- [EXERCISE] Using the records below, give again exactly the lines from the line that contains "if e.loop = l ∧ e.phase = .waiting then" through the line that contains "being sent starts", both ends included, and only those.
-=-=-
/-- R247: a multiply stores zero where the product is zero and nowhere else. -/
theorem stored_eq_zero_iff {p : Word} (fractional : Bool) (hp : p.toNat ≠ 32768) :
    (if fractional then BitVec.ofNat 16 (2 * p.toNat) else p).toNat = 0 ↔ p.toNat = 0 := by
  cases fractional with
  | false => exact Iff.rfl
  | true =>
    rw [if_pos rfl, BitVec.toNat_ofNat]
    omega

/-- R240: C is bit 15 of the product. Z, of the stored word, is also that of the product where both are zero or neither
is. -/
theorem mulFlags_eq (f : Flags) {p res : Word} (hz : res.toNat = 0 ↔ p.toNat = 0) :
    mulFlags f p res = { f with c := decide (32768 ≤ p.toNat), z := decide (p.toNat = 0) } := by
  rw [mulFlags, ← BitVec.getLsbD_eq_getElem, getLsbD_fifteen, beq_eq_decide_toNat, ← decide_eq_decide.mpr hz]
  rfl

/-- R240: what `multiply` does with two bytes read as integers. -/
theorem multiplies_of_exec {i : Instr} {s : State} {x y : Int} {fractional : Bool} (hw : s.dm.wf = true)
    (hx : x.natAbs ≤ 255) (hy : y.natAbs ≤ 255) (h : exec i s = multiply s x y fractional) :
    Multiplies i s (BitVec.ofInt 16 (x * y)) fractional := by
  have hz := stored_eq_zero_iff fractional (ofInt_mul_toNat_ne_signBit hx hy)
  refine finishes_of_writePairFlags (d := 0) hw ?_
  rw [h, multiply, shiftLeft_one_eq_double, mulFlags_eq _ hz]

/-! ### The instructions -/

/-- Settles O9: all are `multiply`, of the operands read with or without sign. -/
theorem multipliesStoreExactProduct : Obligations.MultipliesStoreExactProduct := by
  intro s d r hw
  have hu (k : Reg) := natAbs_toNat_byte_le (s.reg k)
  have hs (k : Reg) := natAbs_toInt_byte_le (s.reg k)
  have hs' (k : Reg) := (hs k).trans (by decide : 128 ≤ 255)
  exact ⟨_, _, _, toNat_ofInt_mul_toNat _ _, toInt_ofInt_mul (hs d) (hs' r), toInt_ofInt_mul (hs d) (hu r),
    multiplies_of_exec hw (hu d) (hu r) rfl, multiplies_of_exec hw (hs' d) (hs' r) rfl,
    multiplies_of_exec hw (hs' d) (hu r) rfl, multiplies_of_exec hw (hu d) (hu r) rfl,
    multiplies_of_exec hw (hs' d) (hs' r) rfl, multiplies_of_exec hw (hs' d) (hu r) rfl⟩

end Sys2Proof.Machine
end

section
/-! PROOFS. The shifts, the flag instructions and the bit copies (spec/43): each shifted byte by its value, its
flags by the bit shifted out; putting one bit of a byte keeps the other seven. -/

namespace Sys2Proof.Machine

/-! ### Shifted bytes -/

/-- The bit that a right shift loses. -/
theorem getLsbD_zero_eq_decide_odd (x : Byte) : x.getLsbD 0 = decide (x.toNat % 2 = 1) := by
  rw [BitVec.getLsbD, Nat.testBit_zero]

theorem toNat_append_eq {m n : Nat} (x : BitVec m) (y : BitVec n) : (x ++ y).toNat = 2 ^ n * x.toNat + y.toNat := by
  rw [BitVec.toNat_append, Nat.shiftLeft_eq, Nat.mul_comm, Nat.two_pow_add_eq_or_of_lt y.isLt]

/-- R252 to R254: one place to the right, `top` entering bit 7. -/
theorem shiftRight_eq (top : Bool) (a : Byte) :
    BitVec.ofBool top ++ a.extractLsb' 1 7 = BitVec.ofNat 8 (a.toNat / 2 + 128 * top.toNat) := by
  have ha := a.isLt
  have ht := top.toNat_le
  apply BitVec.eq_of_toNat_eq
  simp only [toNat_append_eq, BitVec.toNat_ofBool, BitVec.extractLsb'_toNat, Nat.shiftRight_one, BitVec.toNat_ofNat]
  omega

/-- R254: with the sign bit kept, the shift halves the signed value, rounding down. -/
theorem half_toInt_eq (a : Byte) :
    BitVec.ofInt 8 (a.toInt / 2) = BitVec.ofNat 8 (a.toNat / 2 + 128 * (a.getLsbD 7).toNat) := by
  have ha := a.isLt
  apply BitVec.eq_of_toNat_eq
  rw [BitVec.toNat_ofInt, BitVec.toNat_ofNat, getLsbD_seven, BitVec.toInt_eq_toNat_cond]
  by_cases h : 128 ≤ a.toNat
  · rw [if_neg (by omega), decide_eq_true h, Bool.toNat_true]
    omega
  · rw [if_pos (by omega), decide_eq_false h, Bool.toNat_false]
    omega

/-- R255: the nibbles exchanged. -/
theorem swapNibbles_eq (a : Byte) :
    a.extractLsb' 0 4 ++ a.extractLsb' 4 4 = BitVec.ofNat 8 (a.toNat % 16 * 16 + a.toNat / 16) := by
  have hhigh : a.toNat / 16 < 16 := Nat.div_lt_of_lt_mul a.isLt
  apply BitVec.eq_of_toNat_eq
  simp only [toNat_append_eq, BitVec.extractLsb'_toNat, Nat.shiftRight_eq_div_pow, BitVec.toNat_ofNat, Nat.reducePow,
    Nat.div_one, Nat.mod_eq_of_lt hhigh]
  omega

/-! ### The flags of a shift -/

/-- R258: C is the bit shifted out, V = N ^ C. -/
theorem shiftRightFlags_eq (f : Flags) (a r : Byte) : shiftRightFlags f a r =
    { resultFlags f r (decide (128 ≤ r.toNat) ^^ decide (a.toNat % 2 = 1)) with c := decide (a.toNat % 2 = 1) } := by
  simp only [shiftRightFlags, ← BitVec.getLsbD_eq_getElem, getLsbD_seven, getLsbD_zero_eq_decide_odd,
    beq_eq_decide_toNat]
  rfl

/-- R200: with both operands equal, the carries out of bits 7 and 3 are those bits, and the overflow is N ^ C. -/
theorem addFlags_self (f : Flags) (a r : Byte) : addFlags f a a r =
    { resultFlags f r (decide (128 ≤ r.toNat) ^^ decide (128 ≤ a.toNat)) with
      c := decide (128 ≤ a.toNat), h := a.getLsbD 3 } := by
  have hcarry (x y : Bool) : ((x && x) || (x && !y) || (!y && x)) = x := by cases x <;> cases y <;> rfl
  have hoverflow (x y : Bool) : ((x && x && !y) || (!x && !x && y)) = (y ^^ x) := by cases x <;> cases y <;> rfl
  rw [addFlags_eq, hcarry, hcarry, hoverflow, decide_eq_zero_toNat, getLsbD_seven, getLsbD_seven, resultFlags]

/-! ### One bit of a byte -/

/-- `setBit` and `clearBit` give bit `b` and keep the other seven. -/
theorem getLsbD_putBit (v : Byte) (b : Fin 8) (on : Bool) {j : Nat} (hj : j < 8) :
    (if on then setBit v b else clearBit v b).getLsbD j = if j = b.val then on else v.getLsbD j := by
  have hmask : (1#8 <<< b.val).getLsbD j = decide (j = b.val) := by
    rw [BitVec.getLsbD_shiftLeft, BitVec.getLsbD_one, decide_eq_true hj]
    by_cases h : j < b.val <;> simp [h] <;> omega
  cases on with
  | false =>
    rw [if_neg Bool.false_ne_true, clearBit, BitVec.getLsbD_and, BitVec.getLsbD_not, hmask, decide_eq_true hj]
    split <;> simp [*]
  | true =>
    rw [if_pos rfl, setBit, BitVec.getLsbD_or, hmask]
    split <;> simp [*]

namespace Flags

theorem get_ofByte (b : Byte) (k : Fin 8) : (ofByte b).get k = b.getLsbD k.val := by
  fin_cases k <;> rfl

theorem getLsbD_toByte (f : Flags) (k : Fin 8) : f.toByte.getLsbD k.val = f.get k := by
  rw [← get_ofByte, ofByte_toByte]
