/-- R78: a judged frame at the probe in progress. -/
def State.frameAtProbe (l : Loop) (p : Probe) (kind : ReplyKind) (s : State) : State :=
  if p.loop = l ∧ p.phase.awaits = true then
    match kind with
    | .valid _ => s.endProbe p LoopLine.answered
    | .stray => if p.phase = .expired then s.endProbe p LoopLine.failed else s
    | .bad => s.endProbe p LoopLine.failed
  else s

/-- R56, R58, R59: a frame of these bytes ends on a loop, complete or not. -/
def State.loopFrame (l : Loop) (bytes : List Byte) (s : State) : State :=
  match s.poller.loopedBack l with
  | some t => if t.inFlight then s.endTestFrame t (decide (bytes = testFrame t.frame)) else s
  | none =>
    if (s.loopLine l).tx.isSome then s
    else
      match s.poller.exch, s.poller.probe with
      | some e, _ => s.frameAtExchange l e (s.poller.judge e.addr bytes)
      | none, some p => s.frameAtProbe l p (s.poller.judge p.addr bytes)
      | none, none => s

/-- R65, R78: the reply timer of an attempt or probe on a loop expires. -/
def State.replyExpiry (l : Loop) (receiving : Bool) (s : State) : State :=
  match s.poller.exch, s.poller.probe with
  | some e, _ =>
    if e.loop = l ∧ e.phase = .waiting then
      if receiving then { s with poller := { s.poller with exch := some { e with phase := .expired } } }
      else s.failAttempt e
    else s
  | none, some p =>
    if p.loop = l ∧ p.phase = .waiting then
      if receiving then { s with poller := { s.poller with probe := some { p with phase := .expired } } }
      else s.endProbe p LoopLine.failed
    else s
  | none, none => s

/-- The exchange in progress once its loop's line is free: a queued attempt is sent (R64), and one that was being sent starts
its reply timer (R65). -/
def State.attemptSent (e : Exchange) (s : State) : State :=
  match e.phase with
  | .queued => s.sendAttempt e
  | .sending => { s with poller := { s.poller with exch := some { e with phase := .waiting } } }
  | .waiting => s
  | .expired => s

/-- The probe in progress once its loop's line is free, as for an attempt. A queued probe whose loop is DOWN no more is dropped
unsent, and a loop that is due next is probed (R76, R78; log entry 46). -/
def State.probeSent (b : Probe) (s : State) : State :=
  match b.phase with
  | .queued =>
    if (s.loopLine b.loop).state = .down then
      let p := s.putPoll b.loop b.addr
      { p.1 with poller := { p.1.poller with probe := some { b with phase := p.2 } } }
    else { s with poller := { s.poller with probe := none } }.beginProbe
  | .sending => { s with poller := { s.poller with probe := some { b with phase := .waiting } } }
  | .waiting => s
  | .expired => s

/-- POLL_SENT (R64, R65): the last byte of the frame on the loop has been sent. With no frame there, the event has no occasion
(log entry 2). -/
def State.pollSent (l : Loop) (s : State) : State :=
  match (s.loopLine l).tx with
  | none => s
  | some _ =>
    let t := s.setLoop l { s.loopLine l with tx := none }
    match t.poller.exch, t.poller.probe with
    | some e, _ => if e.loop = l then t.attemptSent e else t
    | none, some b => if b.loop = l then t.probeSent b else t
    | none, none => t

/-! ### Stop and software reset (R83, R84) -/

/-- R83: a stop ends a loop test in flight. -/
def State.stopTest (s : State) : State :=
  match s.poller.test with
  | some t =>
    let u := ({ s with poller := { s.poller with test := none } }).complete t.slot (testResults t.loop false t.intact)
    u.modLoop t.loop fun v => { v with state := .suspect, fails := 3 }
  | none => s

/-- R6, R84: a stop ends the round's work: missing outcomes for the stations not yet resolved, then the advances of the
rest; nothing is driven. -/
def State.stopRound (s : State) : State :=
  let missed := s.poller.unresolved
  let t := { s with poller := { s.poller with exch := none, probe := none, probeDue := [], todo := [] } }
  if s.poller.roundOpen then
    let t := (t.handMissing missed).advanceRest
    { t with poller := { t.poller with roundOpen := false } }
  else t

/-- R75: a stop makes every station's state UNKNOWN, handing the transitions of those that were STALE or LOST; R13: every
consecutive-missing count becomes 0. The stations, and with them their notices, go in ascending index (log entry 41). -/
def State.stopStations (s : State) : State :=
  let t := { s with
    acc := { s.acc with accts := Vector.ofFn fun st : Fin 16 => { s.acc.accts[st] with missing := 0 } } }
  forStations
    (fun st u =>
      let u := { u with poller := { u.poller with states := upd u.poller.states st .unknown } }
      (u.report .stationStale st false 0).report .stationLost st false 0)
    t

/-- R79, R84: the Poller at a software reset; a frame being transmitted is not cut short (log entry 15). -/
def Poller.softReset (p : Poller) : Poller :=
  { Poller.reset with loops := Vector.ofFn fun i : Fin 2 => { LoopLine.reset with tx := p.loops[i].tx } }

end Sys2Proof.Machine
end

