-- ==== Sys2Proof/Certificates/Slice0/Obligations.lean ====
section
/-! DEFINITION. The statements for the provers. Each docstring names the rules of spec/ that the statement rests on; a
statement that rests on a choice of the model says so and names the log entry. -/

section

open Sys2Proof Sys2Proof.Machine

/-! ### The queue -/

/-- The command at the front of the queue is taken, with the rest of the queue left waiting. -/
def Obligations.StepTakesTheFront : Prop :=
  ∀ (s : State) (c : Instr) (rest : List Instr), s.pending = c :: rest → step s = exec c { s with pending := rest }

/-- Every command answers a next state and leaves the queue alone: no rule stops the part. -/
def Obligations.EveryCommandCompletes : Prop :=
  ∀ (c : Instr) (s : State), ∃ t, exec c s = .next t ∧ t.pending = s.pending

/-- Table 9-1: no command but a host access, the clearing of a reset and a disturbance changes a byte, or its parity, of the
configuration block, the book areas, the schedule or the unassigned regions. -/
def Obligations.PartWritesOnlyItsRegions : Prop :=
  ∀ (c : Instr) (s t : State), s.ram.wf = true → (∀ word access, c ≠ .hostRamAccess word access) → c ≠ .resetRelease →
    (∀ addr content, c ≠ .ramContentDisturbed addr content) → exec c s = .next t → keepsOutside partWrites s.ram t.ram

/-! ### Invariants that every step keeps -/

/-- Every step keeps the RAM's canonical form (the model's form of R190's RAM), and the interrupt line asserted exactly while the
head differs from the tail and INT_ENABLE is 1 (R179). -/
def Obligations.StepKeepsRamAndLine : Prop := ∀ s t : State, s.Quiet → step s = .next t → t.Quiet

/-- R48: after every step each applied ceiling is at or below its hard bound, and between 0 and 4096. -/
def Obligations.StepKeepsCeilingsBounded : Prop :=
  ∀ s t : State, ceilingsBounded s.gain.stages → step s = .next t →
    ceilingsBounded t.gain.stages ∧ ∀ k : Stage, t.gain.stages[k].applied ≤ 4096

/-- R2, R16, R18: every step keeps the window length within 60 to 900, the rings at 900 samples, and N and S of every station
and band equal to the count and the sum of the counted samples at ages 0 to W − 1. -/
def Obligations.StepKeepsWindowSums : Prop := ∀ s t : State, s.acc.exact → step s = .next t → t.acc.exact

/-- R140: every step keeps the working book, when present, at 8 sets whose shares sum to at most 256 for each station. -/
def Obligations.StepKeepsBookValid : Prop := ∀ s t : State, s.book.Valid → step s = .next t → t.book.Valid

/-- R52, R60, R71, R96, R142: every step keeps the working book, the configuration values, the Poller's timing values and the
station table copy present in RUNNING; and every step keeps, outside RUNNING, no round open, no exchange in progress and no station
in LOST (R63, R75, R84). -/
def Obligations.StepKeepsRunningLoaded : Prop :=
  ∀ s t : State, step s = .next t → (s.Loaded → t.Loaded) ∧ (s.ShowOver → t.ShowOver)

/-- R118: every step keeps exactly one LIMIT entry active from the walker's leaving of UNSTARTED, which it has left exactly in
RUNNING, and the pause index present exactly in PAUSED. -/
def Obligations.StepKeepsOneActiveEntry : Prop := ∀ s t : State, s.WalkerSound → step s = .next t → t.WalkerSound

/-- Table 2-3 (R42, R44 to R47): every step keeps the schedule, fault, lost-station, ambient-mute and immediate-mute terms present,
with their values, exactly while their causes are. The operator hold (R43) is a request's own and no other state is its cause. -/
def Obligations.StepKeepsHardBoundTerms : Prop :=
  ∀ s t : State, s.WalkerSound → s.Loaded → s.ShowOver → s.TermsSound → step s = .next t → t.TermsSound

/-- R86, R88: every step keeps each outstanding command's ceiling and each pending value between 0 and 4096. -/
def Obligations.StepKeepsCommandCeilings : Prop :=
  ∀ s t : State, ceilingsBounded s.gain.stages → s.links.ceilingsInRange → step s = .next t → t.links.ceilingsInRange

/-- R13, R33, R34, R36, R76, R78, R95, R106, R118: every step keeps the counters, the demands and the show clock in their
ranges. -/
def Obligations.StepKeepsNumbersInRange : Prop :=
  ∀ s t : State, s.NumbersInRange → step s = .next t → t.NumbersInRange

/-- The invariants hold right after the RESET input is asserted. -/
def Obligations.ResetIsSound : Prop :=
  State.reset.Quiet ∧ ceilingsBounded State.reset.gain.stages ∧ State.reset.acc.exact ∧ State.reset.book.Valid ∧
    State.reset.Loaded ∧ State.reset.ShowOver ∧ State.reset.WalkerSound ∧ State.reset.TermsSound ∧ State.reset.links.ceilingsInRange ∧
    State.reset.NumbersInRange
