-- ==== Sys2Proof/Tests/Slice0.lean ====
section
/-! SUPPORT. Tests, each on one small state: the checks of WellFormed, the frames and the commands with results taken from the
manual's worked sequences or worked out from its rules by hand; and, for each statement that has hypotheses, a theorem named
witness_ and the statement's name that shows states and operands that meet them. -/

namespace Sys2Proof.Tests

open Sys2Proof Sys2Proof.Machine

-- One test at a time: tests that wait for the kernel side by side each hold a thread's stack.
set_option Elab.async false

/-! ### Small states -/

/-- The state after a command. -/
def after (c : Instr) (s : State) : State :=
  match exec c s with
  | .next t => t
  | .fault _ => s
  | .refused _ => s

/-- Accounts whose rings list nothing, which keep the tests small. -/
def bare : Accumulator := { Accumulator.reset with accts := Vector.replicate 16 { Account.reset with ring := [] } }

/-- The part in IDLE after a hardware reset. -/
def idle : State :=
  { State.reset with
    run := { state := .idle, resetAsserted := false, error := .none, runBit := false, muteBit := false, intBit := false }
    acc := bare }

/-- The part in STARTING. -/
def starting : State := { idle with run := { idle.run with state := .starting, runBit := true } }

/-- A final LIMIT entry of 300 seconds. -/
def limit : LimitEntry :=
  { index := 1, start := 0, next := 0, final := true, set := 0, w := 300, h := 120, k := 2, ceil := Vector.replicate 4 4096 }

/-- Stations 0 and 1 at addresses 10 and 11. -/
def table : Vector StationEntry 16 := Vector.ofFn fun st : Fin 16 =>
  { enabled := decide (st.val < 2), addr := 10 + st.val, loop := if st.val = 0 then .a else .b }

/-- A record with limit powers 316 and 1000 and shares 160, 64, 8 and 0. -/
def record : BookRecord := { pLimA := 316, pLimC := 1000, shares := #v[160, 64, 8, 0] }

/-- The part in RUNNING: the walker WAITING behind `limit`, four enabled links, two stations. -/
def running : State :=
  { idle with
    run := { idle.run with state := .running, runBit := true }
    clock := 1000
    acc := { bare with w := 300, h := 120, k := 2, primePending := false }
    gain :=
      { stages := Vector.replicate 4 { GainStage.reset with sched := some 4096 }
        cfg := some { dn := 512, up := 256, cMin := 16, fault := 2048, lost := Vector.replicate 4 2800 } }
    poller :=
      { Poller.reset with
        copy := some table, timing := some { timeout := 4, retries := 1, alternate := true }, roundNo := 1000
        states := Vector.ofFn fun st : Fin 16 => if st.val < 2 then .unknown else .disabled }
    links := { lines := Vector.replicate 4 .reset, cfg := some { enabled := Vector.replicate 4 true, stopCeiling := 0 } }
    walker := { state := .waiting, active := some limit, watch := 0, pause := none, links := 0 }
    book := { BookStore.reset with working := some (List.replicate 128 record) }
    log := { LogWriter.reset with minuteOpen := true } }

/-- A scan that reads slot `i` next and last, and finds these bytes there. -/
def posted (i : Slot) (bytes : List Byte) (s : State) : State :=
  { s with
    ram := s.ram.writeBytes (slotAddr i) bytes
    scanner := { s.scanner with scan := some { next := i, left := 1, last := none } } }

/-- The scan's progress once slot `i` of `posted i` has been read. -/
def taken (i : Slot) : Scan := { next := slotAfter i 1, left := 0, last := some i }

/-- The low half of the next register write. -/
def latched (v : Half) (s : State) : State := { s with regs := { s.regs with writeLatch := v } }

/-- A round of station 0's exchange on loop A in the phase given, station 1 listed behind it. -/
def polling (phase : AttemptPhase) (made : Nat) : State :=
  { running with
    poller := { running.poller with
      roundOpen := true, todo := [1]
      exch := some { station := 0, addr := 10, pref := .a, made := made, loop := .a, phase := phase, earlier := [] } } }

/-- The same exchange with no station listed behind it. -/
def last (s : State) : State := { s with poller := { s.poller with todo := [] } }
-=-=-
- [EXERCISE ANSWER]
    if e.loop = l ∧ e.phase = .waiting then
      if receiving then { s with poller := { s.poller with exch := some { e with phase := .expired } } }
      else s.failAttempt e
    else s
  | none, some p =>
    if p.loop = l ∧ p.phase = .waiting then
      if receiving then { s with poller := { s.poller with probe := some { p with phase := .expired } } }
      else s.endProbe p LoopLine.failed
    else s
  | none, none => s

/-- The exchange in progress once its loop's line is free: a queued attempt is sent (R64), and one that was being sent starts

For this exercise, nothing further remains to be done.